-- ==== Sys2Proof/Config.lean ====
section
/-! DEFINITION. Config: the construction parameters (spec/00_scope.md R6-R8, spec/10_state.md R21), the record form in which
they stand in a snapshot (spec/30_encoding.md R66, R73), and the one open parameter, MONITOR_FORMAT. -/

namespace Sys2Proof

/-- R1, R6: the three variants of the engine. -/
inductive Variant
  | gag
  | gas
  | sag
  deriving DecidableEq, Repr

/-- R21: the read-only configuration record `CFG`. The widths are natural numbers without an upper bound (R6, I2). The
hash mode is kept as its 2-bit code (R73), because a GAg engine may be built with any code (R154). -/
structure Config where
  /-- `VARIANT` -/
  variant : Variant
  /-- `HIST_W`, B: the width of every history register. -/
  histW : Nat
  /-- `CTR_W`, S: the width of every saturating counter. -/
  ctrW : Nat
  /-- `ADDR_W`, N: the width of the branch address. -/
  addrW : Nat
  /-- `HASH_W`, K: the width of the hash output. -/
  hashW : Nat
  /-- `HASH_MODE`, as its code; `00` is XOR. -/
  hashMode : BitVec 2
  deriving DecidableEq, Repr

/-- R8: the table key width TKW. -/
def Config.tableKeyW (c : Config) : Nat :=
  match c.variant with
  | .gag => c.histW
  | .gas => c.hashW + c.histW
  | .sag => c.histW

/-- The key width of the bank of history registers. SAg: K (R91). GAg and GAs: 0, the reading that R20 allows, "a bank of
2^0 = 1 history register". -/
def Config.bankKeyW (c : Config) : Nat :=
  match c.variant with
  | .gag => 0
  | .gas => 0
  | .sag => c.hashW

/-- R6 and the checks 2 to 4 of R158: the legal values of the parameters. GAg checks neither K nor HASH_MODE (R7). -/
abbrev Config.Legal (c : Config) : Prop :=
  1 ≤ c.histW ∧ 1 ≤ c.ctrW ∧ 1 ≤ c.addrW ∧
    (c.variant ≠ .gag → (1 ≤ c.hashW ∧ c.hashW ≤ c.addrW) ∧ c.hashMode = 0#2)

/-- The configuration of `State.reset`. DESIGN CHOICE (log 1, unsafe): R21 gives CFG no reset value and R6 no default; this
is the first engine of spec/95_test_vectors.md V10, GAg with B = 2, S = 2, N = 4, K = 2, XOR. Every general statement
about the model is made for all configurations, not for this one. -/
def Config.elaborated : Config :=
  { variant := .gag, histW := 2, ctrW := 2, addrW := 4, hashW := 2, hashMode := 0#2 }

/-- R73: a configuration as codes and numbers. It is what a host asks for at construction (R158), with VARIANT code `11`
possible, and what MON shows of CFG (R66). -/
structure CfgRecord where
  variant : BitVec 2
  histW : Nat
  ctrW : Nat
  addrW : Nat
  hashW : Nat
  hashMode : BitVec 2
  deriving DecidableEq, Repr

/-- R66: the snapshot `MON`: CFG with its codes; BHR alone (GAg, GAs) or the 2^K registers of PSBHR in key order (SAg);
the 2^TKW blocks of the table in slot order. -/
structure Snapshot where
  cfg : CfgRecord
  history : List Bits
  table : List Bits
  deriving DecidableEq, Repr

/-- `MONITOR_FORMAT` (R140, D22, I1): how a snapshot is rendered as text. OPEN in the spec, so it has no body: nothing can
be proved of the text, and no rule and no claim may depend on it (log 8, safe). -/
opaque Config.monitorFormat : Snapshot → String

end Sys2Proof
end

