-- ==== Sys2Proof/Machine/Hash.lean ====
section
/-! DEFINITION. Hash: the meaning of HASH_XOR (spec/40_substrate.md R107, R108). -/

namespace Sys2Proof.Machine

/-- HASH_XOR, R108. A command's address has been checked to have N elements (R120). DESIGN CHOICE (log 14): issued alone with an
operand of another length, of which R108 says nothing, it folds all the elements it is given and raises no error.
DESIGN CHOICE in GAg (log 13): R7 and R154 give that variant no hash and no check of HASH_W or HASH_MODE, and no
rule says what HASH_XOR issued alone does there; the model runs R108 with the values that CFG holds, also for K > N. -/
def execHashXor (addr : Bits) (s : State) : Host.Outcome State Fault Refusal := finishRead s (hashOp s.cfg addr)

end Sys2Proof.Machine
end

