-- ==== Sys2Proof/Machine/ShiftRegister.lean ====
section
/-! DEFINITION. ShiftRegister: the meanings of SR_READ, SR_SHIFT, SR_SET (spec/40_substrate.md R86-R89). Their operand "a
ShiftRegister h" is one of the engine's history registers, named by its number: 0 is BHR in GAg and GAs, `k` is `PSBHR[k]`
in SAg (R20, R91). -/

namespace Sys2Proof.Machine

/-- SR_READ, R87: the contents; the register is not changed. -/
def execSrRead (reg : Bits) (s : State) : Host.Outcome State Fault Refusal :=
  if toNumber reg < histCount s.cfg then .next (s.giveUop (.bits (s.readHist (toNumber reg))))
  else .fault (.noSuchRegister (toNumber reg))

/-- SR_SHIFT, R88: `h <- shin_W(h, b)`. -/
def execSrShift (reg : Bits) (b : Bit) (s : State) : Host.Outcome State Fault Refusal :=
  if toNumber reg < histCount s.cfg then
    .next ((s.writeHist (toNumber reg) (shin (s.readHist (toNumber reg)) b)).giveUop .done)
  else .fault (.noSuchRegister (toNumber reg))

/-- R89: the parallel load of one register, with its length check. No command issues it (R22). -/
def srSetOp (s : State) (r : Nat) (values : Bits) : Except EngineError State := do
  checkLength s.cfg.histW values
  return s.writeHist r values

/-- SR_SET, R89: on a LengthMismatch the register is unchanged. -/
def execSrSet (reg values : Bits) (s : State) : Host.Outcome State Fault Refusal :=
  if toNumber reg < histCount s.cfg then finishWrite s (srSetOp s (toNumber reg) values)
  else .fault (.noSuchRegister (toNumber reg))

end Sys2Proof.Machine
end

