-- ==== Sys2Proof/Machine/Step.lean ====
section
/-! DEFINITION. Step: one step of the engine is one whole transaction (spec/00_scope.md R5, spec/20_memory.md R45). -/

namespace Sys2Proof.Machine

/-- R144: the engine takes the oldest request the host has issued, decodes it and executes it to its end. With nothing
issued it waits: nothing happens between commands (R159, R171). -/
def step (s : State) : Host.Outcome State Fault Refusal :=
  match s.pending with
  | [] => .next s
  | r :: rest =>
    match decode r with
    | .ok i => exec i { s with pending := rest }
    | .error (.operandShape uop) => .refused (.operandShape uop)

/-- The request whose table word is `w`, issued before all others, so that the next step serves it. A number that is the
word of no request (16 and above) changes nothing. -/
def State.withFetchWord (s : State) (nbits w : Nat) : State :=
  match tableRequest s.cfg nbits w with
  | some r => { s with pending := r :: s.pending }
  | none => s

end Sys2Proof.Machine
end

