-- ==== Sys2Proof/Machine/Construct.lean ====
section
/-! DEFINITION. Construct: building an engine from a requested configuration (spec/60_exceptions.md R158,
spec/70_reset_and_hazards.md R170). -/

namespace Sys2Proof.Machine

/-- R73: VARIANT code `11` is not a variant. -/
def variantOfCode (c : BitVec 2) : Option Variant :=
  match c.toNat with
  | 0 => some .gag
  | 1 => some .gas
  | 2 => some .sag
  | _ => none

/-- R158, check 2: the first of the three widths that is 0 raises LengthMismatch. The spec gives the error no `info`; the
model shows the width given and the least legal one, which no port returns (R150; log 11). -/
def checkWidths (r : CfgRecord) : Except EngineError Unit :=
  if r.histW = 0 then .error (.lengthMismatch r.histW 1)
  else if r.ctrW = 0 then .error (.lengthMismatch r.ctrW 1)
  else if r.addrW = 0 then .error (.lengthMismatch r.addrW 1)
  else .ok ()

/-- R158, checks 3 and 4, for a variant with a hash; GAg checks neither (R154). -/
def checkHash (v : Variant) (r : CfgRecord) : Except EngineError Unit :=
  match v with
  | .gag => .ok ()
  | .gas => checkHashFields r
  | .sag => checkHashFields r
where
  /-- `1 ≤ HASH_W ≤ ADDR_W`, then `HASH_MODE = XOR`. -/
  checkHashFields (r : CfgRecord) : Except EngineError Unit :=
    if r.hashW = 0 ∨ r.addrW < r.hashW then .error (.lengthMismatch r.hashW r.addrW)
    else if r.hashMode ≠ 0b00#2 then .error (.unsupportedHashMode r.hashMode)
    else .ok ()

/-- R158: the four checks in their order; "the first failure ends the check" and yields no engine. A passed check yields
`init(CFG)` (R170). -/
def construct (r : CfgRecord) : Host.Outcome State Fault Refusal :=
  match variantOfCode r.variant with
  | none => .refused .notAnEngine
  | some v =>
    match checkWidths r with
    | .error e => .refused (.badConfiguration e)
    | .ok () =>
      match checkHash v r with
      | .error e => .refused (.badConfiguration e)
      | .ok () =>
        .next (State.init
          { variant := v, histW := r.histW, ctrW := r.ctrW, addrW := r.addrW, hashW := r.hashW, hashMode := r.hashMode })

end Sys2Proof.Machine
end

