/-! ### Runs of reading commands (R128) -/

/-- Reading commands before a PREDICT do not show in its answer: the run ends in the state that PREDICT alone gives. -/
theorem run_reads_then_predict {a : Bits} {t : State} {p : Request} (hp : decode p = .ok (.predict a))
    (rs : List Request) (hrs : ∀ r ∈ rs, (∃ b, decode r = .ok (.predict b)) ∨ decode r = .ok .monitor)
    {s : State} (ht : exec (.predict a) s = .next t) :
    Host.Core.run core (rs.length + 1) (s.setPending (rs ++ [p])) = .next (t.setPending []) := by
  induction rs generalizing s with
  | nil =>
    have hstep : step (s.setPending [p]) = .next (t.setPending []) := by
      rw [step_setPending_of_decode hp, ht, mapNext]
    exact run_succ_of_step 0 hstep
  | cons q rs ih =>
    obtain ⟨i, hd, hread⟩ : ∃ i, decode q = .ok i ∧ ((∃ b, i = .predict b) ∨ i = .monitor) := by
      rcases hrs q List.mem_cons_self with ⟨b, hb⟩ | hm
      · exact ⟨_, hb, .inl ⟨b, rfl⟩⟩
      · exact ⟨_, hm, .inr rfl⟩
    obtain ⟨r, m, hi⟩ := exec_predict_or_monitor hread s
    have hstep : step (s.setPending (q :: (rs ++ [p]))) = .next ((s.setAnswer r m).setPending (rs ++ [p])) := by
      rw [step_setPending_of_decode hd, hi, mapNext]
    have ht' : exec (.predict a) (s.setAnswer r m) = .next t := (execPredict_setAnswer a s r m).trans ht
    exact (run_succ_of_step _ hstep).trans (ih (fun q' hq' => hrs q' (List.mem_cons_of_mem _ hq')) ht')

/-! ### The phases of UPDATE as micro-operations (R130) -/

theorem writeSlot_giveUop (s : State) (u : UopResult) (j : Nat) (v : Bits) :
    (s.giveUop u).writeSlot j v = (s.writeSlot j v).giveUop u := by
  cases hx : s.cfg.variant <;> simp [State.writeSlot, State.setTable, State.table, State.giveUop, hx]

theorem shiftSet_giveUop (s : State) (u : UopResult) (a : Bits) (b : Bit) :
    (s.giveUop u).shiftSet a b = (s.shiftSet a b).giveUop u := by
  cases hx : s.cfg.variant <;> simp [State.shiftSet, State.writeHist, State.giveUop, State.setNumber, State.readHist, hx]

theorem exec_cacheRead_ok {s : State} {k : Bits} (h : k.length = s.cfg.tableKeyW) :
    exec (.cacheRead k) s = .next (s.giveUop (.bits (s.readSlot (toNumber k)))) := by
  rw [exec, execCacheRead, cacheReadOp_ok h, finishRead_ok]

/-- WRITE: the stepped counter goes to its own slot, and the result before it is lost. -/
theorem exec_cacheWrite_stepped {s : State} (hs : s.Shaped) (a : Bits) (o : BranchResult) (u : UopResult) :
    exec (.cacheWrite (s.slotKey a) (stepCounter (s.readSlot (toNumber (s.slotKey a))) o)) (s.giveUop u) =
      .next ((s.stepSlot a o).giveUop .done) := by
  have hkey : (s.slotKey a).length = (s.giveUop u).cfg.tableKeyW := slotKey_length hs a
  have hblock : (stepCounter (s.readSlot (toNumber (s.slotKey a))) o).length = (s.giveUop u).cfg.ctrW := by
    rw [stepCounter_length, shaped_readSlot_length hs, giveUop_cfg]
  rw [exec, execCacheWrite, cacheWriteOp_ok hkey hblock, finishWrite_ok, writeSlot_giveUop]
  rfl

/-- SHIFT in GAg and GAs: register 0 is the one that UPDATE of any address shifts. -/
theorem exec_srShift_bhr {s : State} (h : s.cfg.variant ≠ .sag) (a : Bits) (b : Bit) :
    exec (.srShift [] b) s = .next ((s.shiftSet a b).giveUop .done) := by
  rw [State.shiftSet, setNumber_of_ne_sag h]
  exact exec_srShift_ok (Nat.two_pow_pos _) b

/-- SHIFT in SAg: the hash of the address is the key of the register that its UPDATE shifts. -/
theorem exec_rbInsert_set {s : State} (h : s.cfg.variant = .sag) (a : Bits) (b : Bit) :
    exec (.rbInsert (hashFold s.cfg.hashW a) b) s = .next ((s.shiftSet a b).giveUop .done) := by
  have hk : (hashFold s.cfg.hashW a).length = s.cfg.bankKeyW := by simp [Config.bankKeyW, h]
  rw [exec, execRbInsert, bankInsertOp_ok hk, finishWrite_ok, State.shiftSet, setNumber_sag h]

/-! ### The obligations

In a namespace of their own, since `predictGAg` to `updateSAg` name the model's definitions. -/

namespace Predictors

/-- Settles O11: the slot of every address is the one at BHR. -/
theorem predictGAg : Obligations.PredictGAg := by
  unfold Obligations.PredictGAg
  intro a s hv
  refine ⟨fun x => decode_predictWord x a, exec_predict_badLength, fun hi ha => ?_⟩
  rw [exec_predict_ok hi ha, State.readSlot, table_gag hv, slotKey_gag hv]

/-- Settles O13: the slot of an address has the number `val(hash(a)) * 2^B + val(BHR)`. -/
theorem predictGAs : Obligations.PredictGAs := by
  unfold Obligations.PredictGAs
  intro a s hv
  refine ⟨fun x => decode_predictWord x a, exec_predict_badLength, fun hi ha => ?_⟩
  have ⟨_, hs, _⟩ := hi
  rw [exec_predict_ok hi ha, State.readSlot, table_gas hv, toNumber_slotKey_gas hv hs]

/-- Settles O15: the slot of an address is the one at its set's history. -/
theorem predictSAg : Obligations.PredictSAg := by
  unfold Obligations.PredictSAg
  intro a s hv
  refine ⟨fun x => decode_predictWord x a, exec_predict_badLength, fun hi ha => ?_⟩
  rw [exec_predict_ok hi ha, State.readSlot, table_sag hv, slotKey_sag hv, readHist_sag hv, setNumber_sag hv]

/-- Settles O12: UPDATE writes the slot at the old BHR, and BHR. -/
theorem updateGAg : Obligations.UpdateGAg := by
  unfold Obligations.UpdateGAg
  intro a o s hv
  refine ⟨decode_updateWord o a, fun ha => exec_update_badLength ha o, fun hi ha => ?_⟩
  simp [exec_update_ok hi ha, stepSlot_gag hv, shiftSet_of_ne_sag, State.answer, hv]

/-- Settles O14: UPDATE writes the slot `val(hash(a)) * 2^B + val(BHR)`, and BHR whatever the address. -/
theorem updateGAs : Obligations.UpdateGAs := by
  unfold Obligations.UpdateGAs
  intro a o s hv
  refine ⟨decode_updateWord o a, fun ha => exec_update_badLength ha o, fun hi ha => ?_⟩
  have ⟨_, hs, _⟩ := hi
  simp [exec_update_ok hi ha, stepSlot_gas hv hs, shiftSet_of_ne_sag, State.answer, hv]

/-- Settles O16: UPDATE writes the slot at the set's history, and the register of the set. -/
theorem updateSAg : Obligations.UpdateSAg := by
  unfold Obligations.UpdateSAg
  intro a o s hv
  refine ⟨decode_updateWord o a, fun ha => exec_update_badLength ha o, fun hi ha => ?_⟩
  simp [exec_update_ok hi ha, stepSlot_sag hv, setNumber_sag, readHist_sag, shiftSet_sag, State.answer, hv]

/-- Settles O18: the answer of the PREDICT before is not read by UPDATE, and the state after UPDATE is again one of a
constructed engine, so that the PREDICT after it answers by its own slot. -/
theorem updateStepsThePredictedSlot : Obligations.UpdateStepsThePredictedSlot := by
  unfold Obligations.UpdateStepsThePredictedSlot
  intro a o s hi ha
  obtain ⟨u, hu, hslot, hothers, -⟩ := updateFrame a o s hi ha
  have hiu : u.Inv := exec_keeps_inv hi hu
  have hau : a.length = u.cfg.addrW := by rw [exec_cfg hu, ha]
  exact ⟨_, u, _, execPredict_eq hi ha, (execUpdate_setAnswer a o s _ none).trans hu, execPredict_eq hiu hau, rfl, hslot,
    hothers, rfl⟩

/-- Settles O19: PREDICT and MONITOR replace the last answer only, and PREDICT does not read it. -/
theorem predictIsPureAndIdempotent : Obligations.PredictIsPureAndIdempotent := by
  unfold Obligations.PredictIsPureAndIdempotent
  intro a s
  obtain ⟨r, hr⟩ := exec_predict_setAnswer a s
  refine ⟨_, hr, sameEngine_setAnswer s r none, rfl, rfl, ?again, ?monitor⟩
  case again => exact (execPredict_setAnswer a s r none).trans hr
  case monitor =>
    intro m hm
    cases hm
    exact (execPredict_setAnswer a s _ _).trans hr
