-- ==== Sys2Proof/Machine/Feed.lean ====
section
/-! DEFINITION. The feed operations FEED_CAP and FEED_W (41_decoder_fsm.md R100, R101). -/

namespace Sys2Proof.Machine

/-- FEED_CAP (R100). The polarity has no effect (R99). -/
def execFeedCap (_pol : Polarity) (time1 time2 : Timestamp) (s : State) :
    Host.Outcome State Fault Refusal :=
  .next (feedOp (captureWidth time1 time2) s)

/-- FEED_W (R101). -/
def execFeedW (width : Width) (s : State) : Host.Outcome State Fault Refusal :=
  .next (feedOp width s)

end Sys2Proof.Machine
end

═══

## Work order
Output the material above exactly, but only from the line that carries "2 => some .sag" through the line that carries "if r.histW = 0".

## Answer
  | 2 => some .sag
  | _ => none

/-- R158, check 2: the first of the three widths that is 0 raises LengthMismatch. The spec gives the error no `info`; the
model shows the width given and the least legal one, which no port returns (R150; log 11). -/
def checkWidths (r : CfgRecord) : Except EngineError Unit :=
  if r.histW = 0 then .error (.lengthMismatch r.histW 1)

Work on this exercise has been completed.